After a comparison, we can draw the following conclusions:
- (1)
Compared with the previous model, the model with new features 1 (skewness × shape) and new features 2 (skewness × crest) has been obviously improved in the training effect, and the average accuracy of the classification has improved too. The standard deviation of classification accuracy, the least number of iterations, training time, and so on all improved, which shows that adding new features can improve the model’s learning ability, learning stability, and the convergence rate of the calculation.
- (2)
After adding new features, the training sample size is 75; although these three indicators, the classification accuracy, the standard classification accuracy, and the minimum number of iterations, are all improved, the oscillation phenomenon still exists. If you want to further improve the model’s ability to classify difficult-to-distinguish sample points, you need to increase your training sample size.
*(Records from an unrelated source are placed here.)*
-- ==== Sys2Proof/Laws/KeptHost.lean ====
section
/-! SUPPORT. `Stays` for the host commands, start-up, the registers, gated commands, power and the sideband. -/

namespace Sys2Proof.Machine

set_option Elab.async false

variable {k : Part → Bool}

/-! ## HostCmd -/

theorem sayAccept_stays {s0 : State} {s : State} (h : Stays k s0 s) (a1 a2 a3 a4) : Stays k s0 (sayAccept s a1 a2 a3 a4) := by
  unfold sayAccept
  repeat' first
    | with_reducible assumption
    | with_reducible apply post_stays
    | split

theorem advanceHead_stays {s0 : State} {s : State} (h : Stays k s0 s) (a1) : Stays k s0 (advanceHead s a1) := by
  unfold advanceHead
  repeat' first
    | with_reducible assumption
    | with_reducible apply updRing_stays
    | (intro hr; exact hr)

theorem accept_stays {s0 : State} {s : State} (h : Stays k s0 s) (a1 a2 a3 a4 a5) : Stays k s0 (accept s a1 a2 a3 a4 a5) := by
  unfold accept
  repeat' first
    | with_reducible assumption
    | with_reducible apply sayAccept_stays
    | with_reducible apply updRing_stays
    | with_reducible apply advanceHead_stays
    | (intro hr; exact hr)

theorem reject_stays {s0 : State} {s : State} (h : Stays k s0 s) (a1 a2 a3 a4) : Stays k s0 (reject s a1 a2 a3 a4) := by
  unfold reject
  repeat' first
    | with_reducible assumption
    | with_reducible apply post_stays
    | with_reducible apply advanceHead_stays

theorem unmapAll_stays {s0 : State} {s : State} (h : Stays k s0 s) (a1 a2) : Stays k s0 (unmapAll s a1 a2).1 := by
  unfold unmapAll
  repeat' first
    | with_reducible assumption
    | with_reducible apply unmapPage_stays
    | with_reducible refine foldl_keeps (P := fun e : State × _ => Stays k s0 e.1) (fun _ _ _ => ?_) ?_

theorem updCmd_stays {s0 : State} {s : State} (h : Stays k s0 s) (a1 a2 a3 a4) : Stays k s0 (updCmd s a1 a2 a3 a4) := by
  unfold updCmd
  repeat' first
    | with_reducible assumption
    | with_reducible apply updRing_stays
    | (intro hr; exact hr)

theorem hostWrite_stays {s0 : State} {s : State} (hk_hostMem : k .hostMem = false) (h : Stays k s0 s) (a1 a2) : Stays k s0 (hostWrite s a1 a2) := by
  unfold hostWrite
  repeat' first
    | with_reducible assumption
    | simp only [Stays.hostMem_iff hk_hostMem]

theorem freeRegions_stays {s0 : State} {s : State} (h : Stays k s0 s) (a1 a2) : Stays k s0 (freeRegions s a1 a2) := by
  unfold freeRegions
  repeat' first
    | with_reducible assumption
    | simp only [Stays.lit_iff]

theorem askReads_stays {s0 : State} {s : State} (h : Stays k s0 s) (a1 a2) : Stays k s0 (askReads s a1 a2) := by
  unfold askReads
  repeat' first
    | with_reducible assumption
    | with_reducible apply startTxn_stays
    | with_reducible refine foldl_keeps (P := fun e : State => Stays k s0 e) (fun _ _ _ => ?_) ?_
    | split

theorem askAgain_stays {s0 : State} {s : State} (h : Stays k s0 s) (a1 a2) : Stays k s0 (askAgain s a1 a2) := by
  unfold askAgain
  repeat' first
    | with_reducible assumption
    | with_reducible apply pumpRestore_stays
    | with_reducible apply askReads_stays
    | split

theorem command_stays {s0 : State} {s : State} (h : Stays k s0 s) (c mine check bound run) {effect : Desc → State → State} (hf : ∀ d q, Stays k s0 q → Stays k s0 (effect d q)) : Stays k s0 (command s c mine check bound run effect) := by
  unfold command
  repeat' first
    | with_reducible assumption
    | with_reducible apply hf
    | with_reducible apply reject_stays
    | with_reducible apply accept_stays
    | split

theorem closeCtx_stays {s0 : State} {s : State} (h : Stays k s0 s) (a1) : Stays k s0 (closeCtx s a1) := by
  unfold closeCtx
  repeat' first
    | with_reducible assumption
    | with_reducible apply command_stays
    | with_reducible apply unmapAll_stays
    | with_reducible apply freeRegions_stays
    | with_reducible apply sendFrees_stays
    | with_reducible apply updCtx_stays
    | (intro d q hq)

theorem endCfgWrite_stays {s0 s : State} (hk_flash : k .flash = false) (h : Stays k s0 s) (a1) : Stays k s0 (endCfgWrite s a1) := by
  unfold endCfgWrite
  split
  · exact ⟨h.1, h.2, fun p hp => by cases p <;> first | exact h.3 _ hp | exact absurd (hk_flash.symm.trans hp) Bool.false_ne_true, h.4⟩
  · exact h

theorem endRestore_stays {s0 : State} {s : State} (h : Stays k s0 s) (a1) : Stays k s0 (endRestore s a1) := by
  unfold endRestore
  repeat' first
    | with_reducible assumption
    | with_reducible apply updCtx_stays
    | with_reducible apply updHbm_stays
    | split
    | simp only [Stays.lit_iff]

theorem execDoorbell_stays {s0 s t : State} (h : Stays k s0 s) (a1 a2 a3) (ht : execDoorbell a1 a2 a3 s = .next t) : Stays k s0 t := by
  unfold execDoorbell at ht
  cases ht
  repeat' first
    | with_reducible assumption
    | with_reducible apply updRing_stays
    | (intro hr; exact hr)
    | split
    | simp only [Stays.host_iff]

theorem execOpenCtx_stays {s0 s t : State} (h : Stays k s0 s) (a1) (ht : execOpenCtx a1 s = .next t) : Stays k s0 t := by
  unfold execOpenCtx at ht
  cases ht
  repeat' first
    | with_reducible assumption
    | with_reducible apply command_stays
    | with_reducible apply updCtx_stays
    | (intro d q hq)

theorem execCloseCtx_stays {s0 s t : State} (h : Stays k s0 s) (a1) (ht : execCloseCtx a1 s = .next t) : Stays k s0 t := by
  unfold execCloseCtx at ht
  cases ht
  repeat' first
    | with_reducible assumption
    | with_reducible apply closeCtx_stays
    | with_reducible apply pageTurn_stays
    | with_reducible refine stays_of_state1 (by assumption) ?_
    | split

theorem execSetSeeds_stays {s0 s t : State} (h : Stays k s0 s) (a1) (ht : execSetSeeds a1 s = .next t) : Stays k s0 t := by
  unfold execSetSeeds at ht
  cases ht
  repeat' first
    | with_reducible assumption
    | with_reducible apply command_stays
    | with_reducible apply updCtx_stays
    | (intro d q hq)

theorem query_stays {s0 : State} {s : State} (hk_hostMem : k .hostMem = false) (h : Stays k s0 s) (a1 a2 a3 a4) : Stays k s0 (query s a1 a2 a3 a4) := by
  unfold query
  repeat' first
    | with_reducible assumption
    | with_reducible apply command_stays
    | with_reducible apply hostWrite_stays
    | (intro d q hq)

theorem execQueryContext_stays {s0 s t : State} (hk_hostMem : k .hostMem = false) (h : Stays k s0 s) (a1) (ht : execQueryContext a1 s = .next t) : Stays k s0 t := by
  unfold execQueryContext at ht
  cases ht
  repeat' first
    | with_reducible assumption
    | with_reducible apply query_stays

theorem execQueryScree_stays {s0 s t : State} (hk_hostMem : k .hostMem = false) (h : Stays k s0 s) (a1) (ht : execQueryScree a1 s = .next t) : Stays k s0 t := by
  unfold execQueryScree at ht
  cases ht
  repeat' first
    | with_reducible assumption
    | with_reducible apply query_stays

theorem execQueryPage_stays {s0 s t : State} (hk_hostMem : k .hostMem = false) (h : Stays k s0 s) (a1) (ht : execQueryPage a1 s = .next t) : Stays k s0 t := by
  unfold execQueryPage at ht
  cases ht
  repeat' first
    | with_reducible assumption
    | with_reducible apply query_stays

theorem execQueryDebug_stays {s0 s t : State} (hk_hostMem : k .hostMem = false) (h : Stays k s0 s) (a1) (ht : execQueryDebug a1 s = .next t) : Stays k s0 t := by
  unfold execQueryDebug at ht
  cases ht
  repeat' first
    | with_reducible assumption
    | with_reducible apply query_stays

theorem execAckError_stays {s0 s t : State} (h : Stays k s0 s) (c) (ht : execAckError c s = .next t) : Stays k s0 t := by
  cases ht
  refine command_stays h _ _ _ _ _ fun d q h => ⟨h.1, h.2, fun p hp => by cases p <;> exact h.3 _ hp, fun hb => ?_⟩
  obtain ⟨h1, h2, h3⟩ := h.4 hb
  exact ⟨by simp [h1], h2, h3⟩

theorem sayDone_stays {s0 : State} {s : State} (h : Stays k s0 s) (a1 a2) : Stays k s0 (sayDone s a1 a2) := by
  unfold sayDone
  repeat' first
    | with_reducible assumption
    | with_reducible apply post_stays
    | split

theorem execCommandCompletion_stays {s0 s t : State} (hk_flash : k .flash = false) (h : Stays k s0 s) (a1 a2 a3) (ht : execCommandCompletion a1 a2 a3 s = .next t) : Stays k s0 t := by
  unfold execCommandCompletion at ht
  cases ht
  repeat' first
    | with_reducible assumption
    | with_reducible apply askAgain_stays
    | with_reducible apply updRing_stays
    | with_reducible apply endRestore_stays
    | with_reducible apply endCfgWrite_stays
    | with_reducible apply sayDone_stays
    | (intro hr; exact hr)
    | split

/-! ## HostMem -/

theorem mapPages_stays {s0 s t : State} {c d f i l} (hq : mapPages c d f i l s = some t) (h : Stays k s0 s) : Stays k s0 t := by
  induction l generalizing s i with
  | nil =>
    cases hq
    exact h
  | cons a l ih =>
    unfold mapPages at hq
    split at hq
    · split at hq
      · cases hq
      · refine ih hq (makeResid_stays ?_ ..)
        rename_i ha
        split at ha
        · exact allocPair_stays ha h
        · exact allocFrame_stays ha h
    · exact ih hq (makeResid_stays h ..)
    · exact ih hq (makeResid_stays h ..)

theorem applyMap_stays {s0 s t : State} {c d f} (hq : applyMap s c d f = some t) (h : Stays k s0 s) : Stays k s0 t := by
  simp only [applyMap, Option.bind_eq_some_iff] at hq
  obtain ⟨q, h1, h2⟩ := hq
  exact mapPages_stays h2 (growTables_stays h1 h)

theorem applyUnmap_stays {s0 : State} {s : State} (h : Stays k s0 s) (a1 a2) : Stays k s0 (applyUnmap s a1 a2) := by
  unfold applyUnmap
  repeat' first
    | with_reducible assumption
    | with_reducible apply unmapAll_stays
    | with_reducible apply sendFrees_stays

theorem applyShare_stays {s0 s t : State} {c d} (hq : applyShare s c d = some t) (h : Stays k s0 s) : Stays k s0 t := by
  simp only [applyShare, Option.map_eq_some_iff] at hq
  obtain ⟨q, h1, rfl⟩ := hq
  have h2 := growTables_stays h1 h
  refine foldl_keeps (P := Stays k s0) (fun b e hb => ?_) h2
  split
  · exact mapIn_stays hb ..
  · exact hb

theorem hostPhysRead_stays {s0 : State} {s : HostRd} (h : Stays k s0 s.s) (a1 a2 a3 a4) : Stays k s0 (hostPhysRead s a1 a2 a3 a4).s := by
  unfold hostPhysRead
  repeat' first
    | with_reducible assumption
    | with_reducible apply hbmCorrected_stays
    | with_reducible apply hbmPoisoned_stays
    | with_reducible apply busFault_stays
    | with_reducible refine foldl_keeps (P := fun e : State => Stays k s0 e) (fun _ _ _ => ?_) ?_

theorem hostPoolRead_stays {s0 : State} {s : HostRd} (h : Stays k s0 s.s) (a1 a2 a3 a4) : Stays k s0 (hostPoolRead s a1 a2 a3 a4).s := by
  unfold hostPoolRead
  repeat' first
    | with_reducible assumption
    | with_reducible apply busFault_stays
    | with_reducible refine foldl_keeps (P := fun e : State => Stays k s0 e) (fun _ _ _ => ?_) ?_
It should be noted that the decision to add only two new features was based on a training sample size of 50 benchmark results. With the increase in the sample size, the ability of the model to prevent overfitting is constantly improving. So, we use a training sample size of 150 to test what happens when the sample size increases, and continuing to add new features will not further enhance the effectiveness of the model. When the model appears to be overfitting, we will get the stop condition, as shown in
Table 15.
When the number of new features is increased to three, the effect of the model is further improved. When the number of new features is increased to more than four, the model appears to be overfitting again. Thus, as the capacity of the training samples increases, new fusion features continue to be added to further enhance the effect of the model. Even when no more data are being collected, we can continue to increase the new fusion features to improve the neural network algorithm to establish the effect of the bearing degradation model.
5.4. Comparison with SVM
In this section, the result of neural network is compared with SVM, as shown in
Table 16. The main indicators for the verification are the classification accuracy and the training time.
- (1)
For the classification ability, the degenerative model built by neural network or SVM has the same effect. Even in the case of 75 training samples, the classification accuracy of the degraded model built by SVM is also in the oscillation range of neural network.
- (2)
The training time of the degenerative model built by neural network is actually longer than the model by SVM. It can be seen that SVM is the better model than neural network for the 6205 bearing.
- (3)
Although the performance of neural network is weaker than that of SVM, it should be noted that for neural network, with an increase in the number of training samples and the inclusion of fusion features, the improvement of training speed is obvious. In contrast, for SVM, with an increase in the number of training samples, although the computational speed of each iteration increases, the total training time is not significantly reduced. The training time ratio of SVM and neural network has increased from 11.57% in 50 training samples to 16.41% in 150 training samples.